Answer: To calculate the annual interest earned on each bond, we need to multiply the current yield by the bond's face value.
a. ABC 128; XYZ 17
The current yield for ABC is 7.5% and for XYZ is 8.4%.
For ABC, the annual interest earned would be 7.5% of $128, which is $9.60.
For XYZ, the annual interest earned would be 8.4% of $17, which is $1.43.
b. ABC 7.5; XYZ 8.4
The current yield for ABC is 7.5% and for XYZ is 8.4%.
For ABC, the annual interest earned would be 7.5% of $100 face value, which is $7.50.
For XYZ, the annual interest earned would be 8.4% of $100 face value, which is $8.40.
c. ABC 104Three-fourths; XYZ 100One-half
The current yield for ABC is not provided, but the closing price is given as 104 and three-fourths.

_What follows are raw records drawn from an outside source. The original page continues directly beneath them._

-- ==== Sys2Proof/Config.lean ====
section
/-! DEFINITION. What is fixed when the hardware is built (00_scope.md R4, R5) and the free values. -/

namespace Sys2Proof

/-- An inclusive range of microseconds (00_scope.md R6). -/
structure Window where
  lo : Nat
  hi : Nat
  deriving DecidableEq, Repr

/-- CKPT_MODE of R5: one final checkpoint (43_protocol_validator.md R137) or two (R138). -/
inductive CkptMode where
  | merged
  | split
  deriving DecidableEq, Repr

/-- The open parameters of R5 that change what the core computes. -/
structure Params where
  /-- The constant added in the wrapped branch of the delta, M or M - 1 (42_duration_converter.md R120, R125). -/
  wrapK : Nat
  ckptMode : CkptMode
  deriving DecidableEq, Repr

namespace Config

/-! Widths and sizes (R4, R5). The types of State write the same numbers out; the theorems of Tests tie them. -/

/-- TS_W, decided 32 (92_eei_decisions.md D1). PRESUMED, log entry 1. -/
def tsW : Nat := 32
/-- CC_W, decided 8 (D4). -/
def ccW : Nat := 8
/-- LOG_SIZE. -/
abbrev logSize : Nat := 256
/-- N_EDGES, the only accepted value of IDX, as the 8-bit register holds it. -/
abbrev nEdges : Byte := 86

/-! Windows (R4; 43_protocol_validator.md R130). -/

def wS1L : Window := ⟨800, 20000⟩
def wS1H : Window := ⟨20, 200⟩
def wS2L : Window := ⟨75, 85⟩
def wS2H : Window := ⟨75, 85⟩
def wS3L : Window := ⟨48, 69⟩
def wS3H0 : Window := ⟨22, 30⟩
def wS3H1 : Window := ⟨68, 75⟩
def wS4L : Window := ⟨45, 55⟩

/-- The eight windows, for checks that run over all of them. -/
def windows : List Window := [wS1L, wS1H, wS2L, wS2H, wS3L, wS3H0, wS3H1, wS4L]

/-! Thresholds of the Compliance Counter and ranges of the results (R4, R5). -/

abbrev thInit : Nat := 4
abbrev thFinal : Nat := 45
/-- TH_DATA, used only when CKPT_MODE is SPLIT (R5). -/
abbrev thData : Nat := 44
abbrev humMax : Nat := 999
abbrev tempMin : Int := -400
abbrev tempMax : Int := 1250

/-- The parameters of this hardware: WRAP_K = M (D2) and CKPT_MODE = MERGED (D5). Log entries 2 and 3. -/
def decided : Params := ⟨2 ^ 32, .merged⟩

/-! Free values: constants with no body, so that nothing can be proved of what they are. -/

/-- FREE VALUE. What LOG entry `i` holds before any EDGE has written it since reset number `r`
(10_state.md R28, 93_implementation_defined.md U2). Log entry 6. -/
opaque unwrittenEntry (r i : Nat) : Ts

/-- FREE VALUE. Whether, at step number `n`, a coinciding edge is taken before the command
(60_exceptions.md R185, U14). Log entry 8. -/
opaque edgeFirst (n : Nat) : Bool

/-- FREE VALUE. `res_code` read after step `n` while RES is None (30_encoding.md R67, U5). Log entry 10. -/
opaque anyCode (n : Nat) : BitVec 3

/-- FREE VALUE. `res_hum` read after step `n` while RES is not Ok (R67, U4). Log entry 10. -/
opaque anyHum (n : Nat) : BitVec 16

/-- FREE VALUE. `res_temp` read after step `n` while RES is not Ok (R67, U4). Log entry 10. -/
opaque anyTemp (n : Nat) : BitVec 16

end Config

end Sys2Proof
end

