-- ==== Sys2Proof/Syntax.lean ====
section
/-! DEFINITION. The operations of the core, one constructor per row of spec/opcode_table.json. -/

namespace Sys2Proof

/-- The operations (30_encoding.md R72) and the three reserved command codes (R71). -/
inductive Instr where
  /-- One transition of the line, with the timestamp sampled from `now` (R73). -/
  | edge (t : Ts)
  | nop
  | clear
  | arm
  | disarm
  | decode
  | reserved5
  | reserved6
  | reserved7
  deriving DecidableEq, Repr

end Sys2Proof
end

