-- ==== Sys2Proof/Machine/Step.lean ====
section
/-! DEFINITION. One step: take the next input and run its operation (20_memory.md R48). -/

namespace Sys2Proof.Machine

/-- One step of the core. The input is used up first, then the operation runs; with no input nothing happens
(70_reset_and_hazards.md R211; log entry 17). -/
def step (s : State) : Host.Outcome State Fault Refusal :=
  match fetch s with
  | .quiet left => .next (s.advance left)
  | .reset left => .next (s.applyReset left)
  | .word w left =>
    match decode w with
    | .ok i => exec i (s.advance left)
    | .error r => .refused (.noOperation r)

/-- `s` with the operation of a table row's bits as the very next input. Log entry 18. -/
def State.withFetchWord (s : State) (nbits w : Nat) : State :=
  { s with inputs := PortSample.ofTable nbits w :: s.inputs }

end Sys2Proof.Machine
end

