end Sys2Proof.Machine
end
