-- ==== Sys2Proof/Word.lean ====
section
/-! DEFINITION. The word and byte types of the controller and their plainest helpers (R6, R7). -/

namespace Sys2Proof

/-- A register word: 32 bits (09_wosia_framing.md, register conventions). -/
abbrev Word := BitVec 32

/-- A byte of main memory, flash or a payload. -/
abbrev Byte := BitVec 8

/-- The field `[hi:lo]` of a number, as a number (R6). -/
def bitField (w hi lo : Nat) : Nat := (w >>> lo) % 2 ^ (hi - lo + 1)

/-- Two's-complement reading of the low `n` bits of `v`. -/
def toSigned (n v : Nat) : Int :=
  if v % 2 ^ n < 2 ^ (n - 1) then (v % 2 ^ n : Nat) else (v % 2 ^ n : Nat) - (2 ^ n : Nat)

/-- The low `n` bits of the two's-complement form of `i`. -/
def ofSigned (n : Nat) (i : Int) : Nat := (i % (2 ^ n : Nat)).toNat

end Sys2Proof
end

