-- ==== Sys2Proof/Machine/RegMap.lean ====
section
/-! DEFINITION. The register map: every register and table word of the controller, with each field's place, access
code (R9), change class (R10) and power-on value (R14), as the field maps of spec/ state them; block windows after R436
and R438. `F.<register>_<field>` names a field; `rowAt` finds the row of an address. -/

namespace Sys2Proof.Machine

/-- Access codes of a field (R9). -/
inductive Access where
  | ro | rw | rw1c | wo | rws | lock
  deriving DecidableEq, Repr

/-- Change classes of a field (R10). -/
inductive Change where
  | static | tick | live
  deriving DecidableEq, Repr

/-- One field of a field map: its top bit, its bottom bit, access, change class and power-on value. -/
structure FieldRow where
  hi : Nat
  lo : Nat
  acc : Access
  chg : Change
  reset : Nat
  deriving DecidableEq, Repr

/-- One register of the map, or a family of registers at `first + stride1*i + stride2*j`. -/
structure RegRow where
  first : Nat
  count1 : Nat
  stride1 : Nat
  count2 : Nat
  stride2 : Nat
  fields : List FieldRow
  deriving DecidableEq, Repr

/-- A field of a register word: the word's address, the top bit and the bottom bit. -/
structure Fld where
  addr : Nat
  hi : Nat
  lo : Nat
  deriving DecidableEq, Repr
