-- ==== Sys2Proof/Machine/State.lean ====
section
/-! DEFINITION. The state of the controller as plain data: registers and tables, values in force, memories, pins, time, and the
hidden state that the rules name for each block; its faults and refusals; the state after reset. -/

namespace Sys2Proof.Machine

/-- The ordering variants of R1. -/
inductive Variant where
  | c2496 | i2496 | c2448 | i2448
  deriving DecidableEq, Repr

/-- Faults of a step. The controller has no exception and every command of the table has an effect, so none is raised. -/
inductive Fault where
  /-- Raised by no meaning; the interface asks for a fault type. Safe. -/
  | stuck
  deriving DecidableEq, Repr

/-- Refusals of a step. -/
inductive Refusal where
  /-- Raised by an arm of `exec` whose command has no meaning yet. Safe: the machine stops. -/
  | notModelled (mnemonic : String)
  deriving DecidableEq, Repr

/-! ### Fabric (R40 to R61) -/

/-- A cell record of the descriptor in force (R42). -/
structure CellRec where
  cell : Nat
  stage : Nat
  pos : Nat
  natural : Nat
  retired : Bool
  plane : Nat
  rangeL : Bool
  homeRtd : Nat
  lclass : Nat
  tapX : Nat
  tapY : Nat
  nbrs : List Nat
  /-- no reserved bit is set and NATURAL is not 0b11 -/
  clean : Bool
  deriving DecidableEq, Repr

/-- A link record of the descriptor in force (R45). -/
structure LinkRec where
  srcId : Nat
  srcKind : Nat
  sinkKind : Nat
  sinkId : Nat
  gain : Nat
  deriving DecidableEq, Repr

/-- An RTD record of the descriptor in force (R49). -/
structure RtdRec where
  rtd : Nat
  rNom : Nat
  tcr : Nat
  present : Bool
  clean : Bool
  deriving DecidableEq, Repr

/-- A parsed descriptor. -/
structure Fabric where
  cls : Nat
  dilation : Nat
  stages : Nat
  nIn : Nat
  nOut : Nat
  nDump : Nat
  picId : Nat
  cells : List CellRec
  links : List LinkRec
  rtds : List RtdRec
  deriving DecidableEq, Repr

/-! ### Drive and sense channels, cells, tiles (R63 to R144) -/

/-- An entry of a drive queue (R64): code and hold count. -/
structure QEnt where
  code : Nat
  hold : Nat
  deriving DecidableEq, Repr

/-- What a drive channel holds beside its DCH entry: the queue (R64), the staged arm-A code (R68), the code last presented,
the code the loop engine last computed (R89), a spare change waiting for an edge (R88: member to take, or release), whether the
substitution was made by the tile, the ticks since, and the code last written to the queue. -/
structure Drv where
  queue : List QEnt := []
  staged : Option Nat := none
  shown : Nat := 0
  comp : Nat := 0
  req : Option (Option Nat) := none
  auto : Bool := false
  age : Nat := 0
  /-- the member a spare in use replaces -/
  member : Nat := 0
  /-- the last measurement left less than MARGIN + LOW of compliance (R389) -/
  tight : Bool := false
  deriving DecidableEq, Repr

/-- What a sense channel holds beside its SCN entry: whether the result is unread (R103), the range of the next conversion (R99),
range and mantissa of the last tick result, its OVR, whether a tick result is missing (R106), the comparator class (R108: 0 inside,
1 below, 2 above), whether the last probe check failed (R110), a spare change waiting (R114), automatic substitution and its age (R115). -/
structure Sns where
  unread : Bool := false
  range : Nat := 0
  tickRange : Nat := 0
  tickMant : Nat := 0
  tickOvr : Bool := false
  missing : Bool := true
  cls : Nat := 0
  failPrev : Bool := false
  /-- two consecutive checks have failed and the channel is to be faulted (R111) -/
  faultDue : Bool := false
  req : Option (Option Nat) := none
  auto : Bool := false
  age : Nat := 0
  /-- the member a spare in use replaces -/
  member : Nat := 0
  deriving DecidableEq, Repr

/-- A segment of a profile as scaled for a start (R78): duration, end values of G and B. -/
structure Seg where
  dur : Nat
  g : Int
  b : Nat
  deriving DecidableEq, Repr

/-- The drive-profile player of a cell in TRANSIT (R77 to R79): its segments (none: a step), the start and end differences in units
of 2^-30 µW (µA in range L), the heat sum, the entry count, and the entries written so far. -/
structure Player where
  segs : List Seg
  d0 : Int
  d1 : Int
  sigma : Nat
  total : Nat
  written : Nat
  charge : Nat
  deriving DecidableEq, Repr
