-- ==== Sys2Proof/Machine/Drive.lean ====
section
/-! DEFINITION. Drive channels and drive profiles (R63 to R96): queues, output states, codes, profiles and the player, charges, spare
substitution, health measurement, host writes of drive fields. -/

namespace Sys2Proof.Machine

/-! ### Which channel drives an arm -/

/-- The channel that serves a drive pad: the group's spare while it replaces the channel (R88). -/
def State.serving (s : State) (d : Nat) : Nat := if s.dst d = dSPARED then spareOf d else d

/-- The member channel a spare in use replaces; a regular channel stands for itself. -/
def State.padOf (s : State) (d : Nat) : Nat := if d < 49152 then d else memberChan d (s.drvAt d).member

/-- The cell a drive channel serves (R15). -/
def State.cellOfDrv (s : State) (d : Nat) : Nat := s.padOf d / 2

/-- Is group `g`'s spare drive channel in use? -/
def State.spareUsed (s : State) (sp : Nat) : Bool :=
  bitAt (s.get (F.TIL_SPARE_STAT_USED (tileOfChan sp))) (groupOfChan sp)

/-- The code an arm presents at its pad: 0 unless the serving channel is ENABLED (R64, R95). -/
def State.presented (s : State) (d : Nat) : Nat :=
  let e := s.serving d
  if s.dst e = dENABLED then s.get (F.DCH_CODE e) else 0

/-- Is the channel's cell populated (R39)? -/
def State.populated (s : State) (c : Nat) : Bool := (s.cellRec c).isSome

/-! ### Quantities and codes (R63, R73, R74) -/

/-- The arm quantity of a code in units of 2^-30: µW of a heater arm, µA in range L (R63, R73). -/
def State.armQty (s : State) (d code : Nat) : Int :=
  if s.flag (F.DCH_RANGE d) then (code * 375 * 2 ^ 20 : Nat) else (9 * code * code * s.getT (F.DCH_R_HEAT d) : Nat)

/-- The difference P_A - P_B a cell is driven with, in units of 2^-30 µW (µA), from the presented codes (R77, R189). -/
def State.cellDelta (s : State) (c : Nat) : Int :=
  s.armQty (s.serving (2 * c)) (s.presented (2 * c)) - s.armQty (s.serving (2 * c + 1)) (s.presented (2 * c + 1))

/-- The code for an arm quantity `num/den` µW (µA in range L), and whether it was clipped (R74). -/
def codeOf (rangeL : Bool) (rHeat : Nat) (num : Int) (den : Nat) : Nat × Bool :=
  if !rangeL && rHeat == 0 then (0, true)
  else
    let neg := decide (num < 0)
    let p := num.toNat
    let k :=
      if rangeL then roundHalfUp (p * 1024) (375 * den)
      else (isqrt (p * 2 ^ 34 / (36 * rHeat * den)) + 1) / 2
    if 65535 < k then (65535, true) else (k, neg)

/-- The code an arm computes for a quantity, CLIP set in the DCH entry of the arm concerned (R74). -/
def State.armCode (s : State) (d : Nat) (num : Int) (den : Nat) : Nat × State :=
  let e := s.serving d
  let r := codeOf (s.flag (F.DCH_RANGE e)) (s.getT (F.DCH_R_HEAT e)) num den
  (r.1, if r.2 then s.raiseBit (F.DCH_CLIP e) else s)

/-- Both arm codes for heat sum `sg` µW and difference fraction `f` in units of 2^-15 / 768 (R73, R74). -/
def State.codesFor (s : State) (c sg : Nat) (f : Int) : Nat × Nat × State :=
  let a := s.armCode (2 * c) (sg * (32768 * 768 + f)) (65536 * 768)
  let b := a.2.armCode (2 * c + 1) (sg * (32768 * 768 - f)) (65536 * 768)
  (a.1, b.1, b.2)

/-- F_BAR or F_CROSS in force, signed, of a target state (R73). -/
def State.fOf (s : State) (c : Nat) (cross : Bool) : Int :=
  if cross then s.getTS (F.CELL_F_CROSS c) else s.getTS (F.CELL_F_BAR c)

/-- τ in force, signed. -/
def State.tau (s : State) (c : Nat) : Int := s.getTS (F.CELL_TAU c)

/-! ### Queues and output states (R64 to R71) -/

/-- Put an entry into a channel's queue. A DISABLED channel of an armed controller becomes ENABLED; a FAULTED channel, a SPARED one, a
cell that is not populated and a full queue take nothing (R39, R64, R70). -/
def State.pushEnt (s : State) (d : Nat) (q : QEnt) : State :=
  let e := s.serving d
  if !s.armed || !s.populated (s.padOf d / 2) || s.dst e = dFAULTED || s.dst e = dSPARED
      || decide (16 ≤ (s.drvAt e).queue.length) then s
  else
    let s := if s.dst e = dDISABLED then s.put (F.DCH_STATE e) dENABLED else s
    s.modDrv e (fun x => { x with queue := x.queue ++ [q] })

/-- Enter one entry per arm, in the same cycle and with the same hold count (R66). -/
def State.pushPair (s : State) (c codeA codeB hold : Nat) : State :=
  (s.pushEnt (2 * c) { code := codeA, hold := hold }).pushEnt (2 * c + 1) { code := codeB, hold := hold }

/-- Flush a channel's queue. -/
def State.flush (s : State) (d : Nat) : State := s.modDrv d (fun x => { x with queue := [] })

/-- The code last presented is kept for a spare, and the pad carries no current. -/
def State.darken (s : State) (d : Nat) (state : Nat) : State :=
  let code := s.get (F.DCH_CODE d)
  let s := if s.dst d = dENABLED then s.modDrv d (fun x => { x with shown := code }) else s
  ((s.flush d).put (F.DCH_CODE d) 0).put (F.DCH_STATE d) state

/-- An ENABLED channel goes to DISABLED and its queue is flushed; every other state is kept (R70, R71). -/
def State.disable (s : State) (d : Nat) : State := if s.dst d = dENABLED then s.darken d dDISABLED else s

/-- The drive channels that hold anything: those of populated cells, and every spare. -/
def State.liveDrives (s : State) : List Nat :=
  s.popCells.flatMap (fun r => [2 * r.cell, 2 * r.cell + 1]) ++ (List.range 1536).map (· + 49152)

/-- Every ENABLED channel goes to DISABLED (R71), without waiting for an edge. -/
def State.disableAll (s : State) : State := s.each s.liveDrives State.disable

The annual interest earned cannot be calculated without knowing the current yield.
For XYZ, the current yield is not provided, but the closing price is given as 100 and one-half.
The annual interest earned cannot be calculated without knowing the current yield.
d. ABC 7One-half; XYZ 7Three-fourths
The current yield for ABC is 7.5% (7 and one-half) and for XYZ is 8.4% (7 and three-fourths).
For ABC, the annual interest earned would be 7.5% of $100 face value, which is $7.50.
For XYZ, the annual interest earned would be 8.4% of $100 face value, which is $8.40.
Based on the given information, option d. ABC 7One-half; XYZ 7Three-fourths, provides the annual interest earned for both ABC and XYZ bonds.